-- ==== Sys2Proof/Laws/ModeOps.lean ====
section
/-! SUPPORT. What each shared operation may change: modes, power, resets, GNSS, the start, the Hamper, updates, cameras, guidance, yield. One lemma per operation: the parts
of the state outside its list are unchanged, and the bounds are kept. -/

namespace Sys2Proof.Machine

theorem State.stopPlanes_follows (s : State) :
    Follows [.reg, .answers, .mirror, .tb, .ln, .ses, .bb, .gn, .cams] s (State.stopPlanes s) := by
  unfold State.stopPlanes
  extract_lets +onlyGivenNames x0
  have h0 : Follows [.reg, .answers, .mirror, .tb, .ln, .ses, .bb, .gn, .cams] s x0 := by
    unfold x0
    refine Follows.next (State.camsDown_follows _ _) (by decide) ?_
    refine Follows.next (State.stopGnss_follows _) (by decide) ?_
    exact Follows.rfl' _ _
  clear_value x0
  refine Follows.upd ⟨?_, ?_⟩ ?_
  · intro p hp; cases p <;> first | exact absurd (by decide) hp | rfl
  · exact fun h => ⟨h.mem, h.window, h.records, h.gate, h.sessions, h.amend, h.held, h.stamps⟩
  assumption

theorem State.enterMode_follows (s : State) (m : Nat) :
    Follows [.reg, .answers, .isl, .mirror, .tb, .ln, .vd, .ls, .fn, .opt, .lk, .ego, .out, .obs, .ses, .bb, .pc, .pwr, .md, .gn, .cams] s (State.enterMode s m) := by
  unfold State.enterMode
  extract_lets +onlyGivenNames x0
  extract_lets +onlyGivenNames x1
  extract_lets +onlyGivenNames x2
  extract_lets +onlyGivenNames x3
  extract_lets +onlyGivenNames x4
  have h4 : Follows [.reg, .answers, .isl, .mirror, .tb, .ln, .vd, .ls, .fn, .opt, .lk, .ego, .out, .obs, .ses, .bb, .pc, .pwr, .md, .gn, .cams] s x4 := by
    unfold x4
    refine Follows.upd ⟨?_, ?_⟩ ?_
    · intro p hp; cases p <;> first | exact absurd (by decide) hp | rfl
    · exact fun h => ⟨h.mem, h.window, h.records, h.gate, h.sessions, h.amend, h.held, h.stamps⟩
    exact Follows.rfl' _ _
  clear_value x4
  extract_lets +onlyGivenNames x5
  have h5 : Follows [.reg, .answers, .isl, .mirror, .tb, .ln, .vd, .ls, .fn, .opt, .lk, .ego, .out, .obs, .ses, .bb, .pc, .pwr, .md, .gn, .cams] s x5 := by
    unfold x5
    refine Follows.next (State.wrs_follows _ _) (by decide) ?_
    assumption
  clear_value x5
  extract_lets +onlyGivenNames x6
  have h6 : Follows [.reg, .answers, .isl, .mirror, .tb, .ln, .vd, .ls, .fn, .opt, .lk, .ego, .out, .obs, .ses, .bb, .pc, .pwr, .md, .gn, .cams] s x6 := by
    unfold x6
    refine Follows.next (State.setDomains_follows _) (by decide) ?_
    refine Follows.next (State.setCoreRail_follows _) (by decide) ?_
    assumption
  clear_value x6
  extract_lets +onlyGivenNames x7
  have h7 : Follows [.reg, .answers, .isl, .mirror, .tb, .ln, .vd, .ls, .fn, .opt, .lk, .ego, .out, .obs, .ses, .bb, .pc, .pwr, .md, .gn, .cams] s x7 := by
    unfold x7
    refine Follows.foldl _ ?_ ?_
    assumption
    intro a8 a9
    refine Follows.ite ?_ ?_
    intro a10
    refine Follows.next (State.endCause_follows _ _ _) (by decide) ?_
    exact Follows.rfl' _ _
    intro a11
    exact Follows.rfl' _ _
  clear_value x7
  extract_lets +onlyGivenNames x12
  have h12 : Follows [.reg, .answers, .isl, .mirror, .tb, .ln, .vd, .ls, .fn, .opt, .lk, .ego, .out, .obs, .ses, .bb, .pc, .pwr, .md, .gn, .cams] s x12 := by
    unfold x12
    refine Follows.ite ?_ ?_
    intro a13
    refine Follows.next (State.setComp_follows _) (by decide) ?_
    assumption
    intro a14
    assumption
  clear_value x12
  extract_lets +onlyGivenNames x15
  have h15 : Follows [.reg, .answers, .isl, .mirror, .tb, .ln, .vd, .ls, .fn, .opt, .lk, .ego, .out, .obs, .ses, .bb, .pc, .pwr, .md, .gn, .cams] s x15 := by
    unfold x15
    refine Follows.ite ?_ ?_
    intro a16
    refine Follows.next (State.resetSwitches_follows _ _) (by decide) ?_
    refine Follows.next (State.resetValves_follows _ _) (by decide) ?_
    refine Follows.next (State.stopPlanes_follows _) (by decide) ?_
    assumption
    intro a17
    assumption
  clear_value x15
  extract_lets +onlyGivenNames x18
  have h18 : Follows [.reg, .answers, .isl, .mirror, .tb, .ln, .vd, .ls, .fn, .opt, .lk, .ego, .out, .obs, .ses, .bb, .pc, .pwr, .md, .gn, .cams] s x18 := by
    unfold x18
    refine Follows.ite ?_ ?_
    intro a19
    refine Follows.next (State.dataReleased_follows _) (by decide) ?_
    assumption
    intro a20
    assumption
  clear_value x18
  refine Follows.next (State.obsMode_follows _) (by decide) ?_
  assumption

theorem State.completeTransition_follows (s : State) (x : TransS) :
    Follows [.reg, .answers, .isl, .mirror, .tb, .ln, .vd, .ls, .fn, .opt, .lk, .ego, .out, .obs, .ses, .bb, .pc, .pwr, .md, .gn, .cams] s (State.completeTransition s x) := by
  unfold State.completeTransition
  extract_lets +onlyGivenNames x0
  extract_lets +onlyGivenNames x1
  have h1 : Follows [.reg, .answers, .isl, .mirror, .tb, .ln, .vd, .ls, .fn, .opt, .lk, .ego, .out, .obs, .ses, .bb, .pc, .pwr, .md, .gn, .cams] s x1 := by
    unfold x1
    refine Follows.next (State.enterMode_follows _ _) (by decide) ?_
    exact Follows.rfl' _ _
  clear_value x1
  extract_lets +onlyGivenNames x2
  have h2 : Follows [.reg, .answers, .isl, .mirror, .tb, .ln, .vd, .ls, .fn, .opt, .lk, .ego, .out, .obs, .ses, .bb, .pc, .pwr, .md, .gn, .cams] s x2 := by
    unfold x2
    refine Follows.next (State.pcRequest_follows _) (by decide) ?_
    refine Follows.next (State.log_follows _ _ _ _ _ _ _) (by decide) ?_
    assumption
  clear_value x2
  refine Follows.ite ?_ ?_
  intro a3
  refine Follows.next (State.answer_follows _ _ _ _) (by decide) ?_
  assumption
  intro a4
  assumption

theorem State.cancelOnMode_follows (s : State) (target : Nat) :
    Follows [.reg, .answers, .mirror, .ln, .ses, .bb] s (State.cancelOnMode s target) := by
  unfold State.cancelOnMode
  extract_lets +onlyGivenNames x0
  extract_lets +onlyGivenNames x1
  extract_lets +onlyGivenNames x2
  have h2 : Follows [.reg, .answers, .mirror, .ln, .ses, .bb] s x2 := by
    unfold x2
    refine Follows.next (State.cancelWhere_follows _ _) (by decide) ?_
    exact Follows.rfl' _ _
  clear_value x2
  refine Follows.ite ?_ ?_
  intro a3
  refine Follows.next (State.log_follows _ _ _ _ _ _ _) (by decide) ?_
  assumption
  intro a4
  assumption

----

> _TASK TO CARRY OUT_: Return all the lines shown above, word for word.

> _RESULT_:
-- ==== Sys2Proof/Laws/ModeOps.lean ====
section
/-! SUPPORT. What each shared operation may change: modes, power, resets, GNSS, the start, the Hamper, updates, cameras, guidance, yield. One lemma per operation: the parts
of the state outside its list are unchanged, and the bounds are kept. -/

namespace Sys2Proof.Machine

theorem State.stopPlanes_follows (s : State) :
    Follows [.reg, .answers, .mirror, .tb, .ln, .ses, .bb, .gn, .cams] s (State.stopPlanes s) := by
  unfold State.stopPlanes
  extract_lets +onlyGivenNames x0
  have h0 : Follows [.reg, .answers, .mirror, .tb, .ln, .ses, .bb, .gn, .cams] s x0 := by
    unfold x0
    refine Follows.next (State.camsDown_follows _ _) (by decide) ?_
    refine Follows.next (State.stopGnss_follows _) (by decide) ?_
    exact Follows.rfl' _ _
  clear_value x0
  refine Follows.upd ⟨?_, ?_⟩ ?_
  · intro p hp; cases p <;> first | exact absurd (by decide) hp | rfl
  · exact fun h => ⟨h.mem, h.window, h.records, h.gate, h.sessions, h.amend, h.held, h.stamps⟩
  assumption

theorem State.enterMode_follows (s : State) (m : Nat) :
    Follows [.reg, .answers, .isl, .mirror, .tb, .ln, .vd, .ls, .fn, .opt, .lk, .ego, .out, .obs, .ses, .bb, .pc, .pwr, .md, .gn, .cams] s (State.enterMode s m) := by
  unfold State.enterMode
  extract_lets +onlyGivenNames x0
  extract_lets +onlyGivenNames x1
  extract_lets +onlyGivenNames x2
  extract_lets +onlyGivenNames x3
  extract_lets +onlyGivenNames x4
  have h4 : Follows [.reg, .answers, .isl, .mirror, .tb, .ln, .vd, .ls, .fn, .opt, .lk, .ego, .out, .obs, .ses, .bb, .pc, .pwr, .md, .gn, .cams] s x4 := by
    unfold x4
    refine Follows.upd ⟨?_, ?_⟩ ?_
    · intro p hp; cases p <;> first | exact absurd (by decide) hp | rfl
    · exact fun h => ⟨h.mem, h.window, h.records, h.gate, h.sessions, h.amend, h.held, h.stamps⟩
    exact Follows.rfl' _ _
  clear_value x4
  extract_lets +onlyGivenNames x5
  have h5 : Follows [.reg, .answers, .isl, .mirror, .tb, .ln, .vd, .ls, .fn, .opt, .lk, .ego, .out, .obs, .ses, .bb, .pc, .pwr, .md, .gn, .cams] s x5 := by
    unfold x5
    refine Follows.next (State.wrs_follows _ _) (by decide) ?_
    assumption
  clear_value x5
  extract_lets +onlyGivenNames x6
  have h6 : Follows [.reg, .answers, .isl, .mirror, .tb, .ln, .vd, .ls, .fn, .opt, .lk, .ego, .out, .obs, .ses, .bb, .pc, .pwr, .md, .gn, .cams] s x6 := by
    unfold x6
    refine Follows.next (State.setDomains_follows _) (by decide) ?_
    refine Follows.next (State.setCoreRail_follows _) (by decide) ?_
    assumption
  clear_value x6
  extract_lets +onlyGivenNames x7
  have h7 : Follows [.reg, .answers, .isl, .mirror, .tb, .ln, .vd, .ls, .fn, .opt, .lk, .ego, .out, .obs, .ses, .bb, .pc, .pwr, .md, .gn, .cams] s x7 := by
    unfold x7
    refine Follows.foldl _ ?_ ?_
    assumption
    intro a8 a9
    refine Follows.ite ?_ ?_
    intro a10
    refine Follows.next (State.endCause_follows _ _ _) (by decide) ?_
    exact Follows.rfl' _ _
    intro a11
    exact Follows.rfl' _ _
  clear_value x7
  extract_lets +onlyGivenNames x12
  have h12 : Follows [.reg, .answers, .isl, .mirror, .tb, .ln, .vd, .ls, .fn, .opt, .lk, .ego, .out, .obs, .ses, .bb, .pc, .pwr, .md, .gn, .cams] s x12 := by
    unfold x12
    refine Follows.ite ?_ ?_
    intro a13
    refine Follows.next (State.setComp_follows _) (by decide) ?_
    assumption
    intro a14
    assumption
  clear_value x12
  extract_lets +onlyGivenNames x15
  have h15 : Follows [.reg, .answers, .isl, .mirror, .tb, .ln, .vd, .ls, .fn, .opt, .lk, .ego, .out, .obs, .ses, .bb, .pc, .pwr, .md, .gn, .cams] s x15 := by
    unfold x15
    refine Follows.ite ?_ ?_
    intro a16
    refine Follows.next (State.resetSwitches_follows _ _) (by decide) ?_
    refine Follows.next (State.resetValves_follows _ _) (by decide) ?_
    refine Follows.next (State.stopPlanes_follows _) (by decide) ?_
    assumption
    intro a17
    assumption
  clear_value x15
  extract_lets +onlyGivenNames x18
  have h18 : Follows [.reg, .answers, .isl, .mirror, .tb, .ln, .vd, .ls, .fn, .opt, .lk, .ego, .out, .obs, .ses, .bb, .pc, .pwr, .md, .gn, .cams] s x18 := by
    unfold x18
    refine Follows.ite ?_ ?_
    intro a19
    refine Follows.next (State.dataReleased_follows _) (by decide) ?_
    assumption
    intro a20
    assumption
  clear_value x18
  refine Follows.next (State.obsMode_follows _) (by decide) ?_
  assumption

theorem State.completeTransition_follows (s : State) (x : TransS) :
    Follows [.reg, .answers, .isl, .mirror, .tb, .ln, .vd, .ls, .fn, .opt, .lk, .ego, .out, .obs, .ses, .bb, .pc, .pwr, .md, .gn, .cams] s (State.completeTransition s x) := by
  unfold State.completeTransition
  extract_lets +onlyGivenNames x0
  extract_lets +onlyGivenNames x1
  have h1 : Follows [.reg, .answers, .isl, .mirror, .tb, .ln, .vd, .ls, .fn, .opt, .lk, .ego, .out, .obs, .ses, .bb, .pc, .pwr, .md, .gn, .cams] s x1 := by
    unfold x1
    refine Follows.next (State.enterMode_follows _ _) (by decide) ?_
    exact Follows.rfl' _ _
  clear_value x1
  extract_lets +onlyGivenNames x2
  have h2 : Follows [.reg, .answers, .isl, .mirror, .tb, .ln, .vd, .ls, .fn, .opt, .lk, .ego, .out, .obs, .ses, .bb, .pc, .pwr, .md, .gn, .cams] s x2 := by
    unfold x2
    refine Follows.next (State.pcRequest_follows _) (by decide) ?_
    refine Follows.next (State.log_follows _ _ _ _ _ _ _) (by decide) ?_
    assumption
  clear_value x2
  refine Follows.ite ?_ ?_
  intro a3
  refine Follows.next (State.answer_follows _ _ _ _) (by decide) ?_
  assumption
  intro a4
  assumption

theorem State.cancelOnMode_follows (s : State) (target : Nat) :
    Follows [.reg, .answers, .mirror, .ln, .ses, .bb] s (State.cancelOnMode s target) := by
  unfold State.cancelOnMode
  extract_lets +onlyGivenNames x0
  extract_lets +onlyGivenNames x1
  extract_lets +onlyGivenNames x2
  have h2 : Follows [.reg, .answers, .mirror, .ln, .ses, .bb] s x2 := by
    unfold x2
    refine Follows.next (State.cancelWhere_follows _ _) (by decide) ?_
    exact Follows.rfl' _ _
  clear_value x2
  refine Follows.ite ?_ ?_
  intro a3
  refine Follows.next (State.log_follows _ _ _ _ _ _ _) (by decide) ?_
  assumption
  intro a4
  assumption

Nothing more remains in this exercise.